It appears to be agreed that the rate of inflation is to a large extent down to what the government does (or doesn't do) and IMHO, the UK government stokes inflation as hard as it can once house prices peak and then start falling:
It's largely an electoral thing, because UK governments which allow house prices to slide nearly always lose the next election, so even if real house prices are sliding, the government can mask this by cranking up inflation.
Inflation also provides the Homeys with a wonderful justification: "Land is the only thing which beats inflation".
Well yes, of course, because the whole game is rigged.

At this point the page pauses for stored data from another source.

/-- What a reply brings, written where it is owed; `none` where the destination cannot take it yet. -/
def landFill (s : State) (t : Nat) (o : Owed) (r : Req) : Option State :=
  match r, o.fill with
  | .bytes bs, .w d ty n => some (s.modThr t (fun x => x.writeP d (loadWord ty n (overlay bs o.heldBytes))))
  | .bytes bs, .v d mask => some (landLanes s t d mask (bytesLanes 32 (overlay bs o.heldBytes)))
  | .word w _, .word d | .word w _, .status d => some (s.modThr t (fun x => x.writeP d w))
  | .word w _, .queue q => landQueue s t q w
  | .word w _, .port k => landPort s t k w
  | .row bs ver, .row d mask =>
    let s1 := landLanes s t d mask (bytesLanes 32 bs)
    let s2 := landLanes s1 t (d + 1) mask (bytesLanes 32 (bs.drop 128))
    some (s2.modThr t (fun x => { x with rver := ver }))
  | .grant g _ _, .recd d =>
    some (landLanes s t d allLanes (bytesLanes 32 (match g with | some r => wordsBytes r | none => List.replicate 128 0#8)))
  | _, _ => some s

/-- The asynchronous trap that a reply carries (R158, R176). -/
def replyTrap : Req → Option (Nat × W64)
  | .refusal va => some (causeAccess, va)
  | .poison va => some (causeMemPoison, va)
  | .peerError va => some (causePeerError, va)
  | _ => none

/-- The flags that a reply carries (R161). -/
def replyFlags : Req → Fl
  | .word _ f => f
  | _ => 0#7

def addAsync (s : State) (t : Nat) (c : Nat × W64) : State := s.modThr t (fun x => { x with async := x.async ++ [c] })

/-- The reply of a read made before anything is sent: its bytes, a precise refusal, or poison (R158, R216). -/
def landPre (s : State) (t va : Nat) (held : List (Option Byte)) (r : Req) : State :=
  match r with
  | .bytes bs => s.modThr t (fun x => { x with wait := .none, pre := SMap.set [] x.pre va (overlay bs held) })
  | .refusal _ => s.modThr t (fun x => { x with wait := .preFault va })
  | _ =>
    let s1 := s.modThr t (fun x => { x with wait := .none })
    match replyTrap r with
    | some c => addAsync s1 t c
    | none => s1

/-- One value of the landing buffer is written, and the reply is owed no longer. -/
def landOne (s : State) (t : Nat) (l : Landing) : Option State :=
  match (s.thr t).owed.find? (fun o => o.tok == l.tok) with
  | none =>
    match (s.thr t).wait with
    | .pre tok va held => if tok = l.tok then some (landPre s t va held l.req) else some (match replyTrap l.req with | some c => addAsync s t c | none => s)
    | _ => some (match replyTrap l.req with | some c => addAsync s t c | none => s)
  | some o =>
    let settled (s : State) : State := s.modThr t (fun x => ({ x with owed := x.owed.filter (fun y => y.tok != l.tok) }).raise (replyFlags l.req))
    match replyTrap l.req with
    | some c => some (addAsync (settled s) t c)
    | none => (landFill s t o l.req).map settled

/-- A reply that goes to a queue joins the writers that are blocked on it (R98). -/
def landBlocked (s : State) (t : Nat) (l : Landing) : State :=
  match (s.thr t).owed.find? (fun o => o.tok == l.tok) with
  | some o =>
    match o.fill with
    | .queue q => s.modCore (coreOf t) (fun c =>
        { c with qWriters := SMap.set [] c.qWriters q (joinList (SMap.get [] c.qWriters q) (16 + slotOf t)) })
    | _ => s
  | none => s

/-- The oldest value of a thread's landing buffer that can be written lands. -/
def landFirst (s : State) (t : Nat) : List Landing → List Landing → Option State
  | _, [] => none
  | before, l :: rest =>
    match landOne s t l with
    | some s1 => some (s1.modThr t (fun x => { x with landing := before ++ rest }))
    | none => landFirst s t (before ++ [l]) rest

def execReplyLand (t : Nat) (s : State) : Host.Outcome State Fault Refusal :=
  if (s.thr t).active then
    match landFirst s t [] (s.thr t).landing with
    | some s1 => .next s1
    | none => .next ((s.thr t).landing.foldl (fun s l => landBlocked s t l) s)
  else .next s

/-! ## Translations that come back -/

/-- A walk ends (R152, R157): both buffers hold the entry, or the waiting instruction faults. -/
def execTableWalkComplete (t : Nat) (s : State) : Host.Outcome State Fault Refusal :=
  match (s.thr t).wait with
  | .walk page =>
    (match walkTables s (s.thr t).part page with
     | .entry e => .next ((holdPte s (coreBufs (coreOf t)) (s.thr t).part page e).modThr t (fun x => { x with wait := .none }))
     | .absent => .next (s.modThr t (fun x => { x with wait := .walkFault page }))
     | .poison => .next (s.modThr t (fun x => { x with wait := .walkPoison page })))
  | _ => .next s

/-- The die of a cached HM translation. -/
def atsDie (k : Nat) : Nat := k / 2 ^ 52 % 4

/-- A translation enters the cache of a die, of 2,048 entries (R165); from a full one the oldest leaves. (DESIGN CHOICE:
assumption 130.) -/
def atsInsert (s : State) (p die page hpage : Nat) : State :=
  let l := (atsKey p die page, hpage) :: s.ats.filter (fun e => e.1 != atsKey p die page)
  let mine := (l.filter (fun e => atsDie e.1 == die)).take 2048
  { s with ats := mine ++ l.filter (fun e => atsDie e.1 != die) }

/-- An ATS completion (R165). A number below 2^20 is a thread's; 2^20 + 256e + i is copy i of engine e. -/
def execAtsTranslationComplete (t : Nat) (ok : Bool) (hpage : Nat) (s : State) : Host.Outcome State Fault Refusal :=
  if t < 2 ^ 20 then
    match (s.thr t).wait with
    | .ats page =>
      if ok then .next ((atsInsert s (s.thr t).part (coreDie (coreOf t)) page hpage).modThr t (fun x => { x with wait := .none }))
      else .next (s.modThr t (fun x => { x with wait := .atsFault page }))
    | _ => .next s
  else
    let e := (t - 2 ^ 20) / 256
    let i := (t - 2 ^ 20) % 256
    match (s.engine e)[i]? with
    | none => .next s
    | some c =>
      match copyAwaits s e c with
      | some (r, a) =>
        if ok then .next (atsInsert s c.part (e / 8) (a / 4096) hpage)
        else .next (putCopy s e i (c.fail r 1))
      | none => .next s

/-! ## Inboxes -/

/-- Whether a message has to wait at its endpoint: an active message while the arrival queue is full (R172). -/
def mustWait (h : Home) (m : Msg) : Bool :=
  match m.req with
  | .amsg _ _ _ => decide (64 ≤ h.amq.length)
  | _ => false

/-- The first message that may be accepted: only the sources of waiting messages are held up (R172). -/
def pickFrom (h : Home) : List Nat → Nat → List Msg → Option (Nat × Msg)
  | _, _, [] => none
  | held, i, m :: ms =>
    if held.contains m.src then pickFrom h held (i + 1) ms
    else if mustWait h m then pickFrom h (m.src :: held) (i + 1) ms
    else some (i, m)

That's about as valid as pensioners justifying their state pension with the argument: "Unlike other benefits, pensions are guaranteed to go up by the lower of 2.5% and RPI inflation." That's not a justification, that's just a decision which the government has made, again for cold electoral reasons.
If the government were funded out of the rental value of land instead of taxes on earnings and profits, people would get used to the idea that "Land is the only thing which doesn't beat inflation."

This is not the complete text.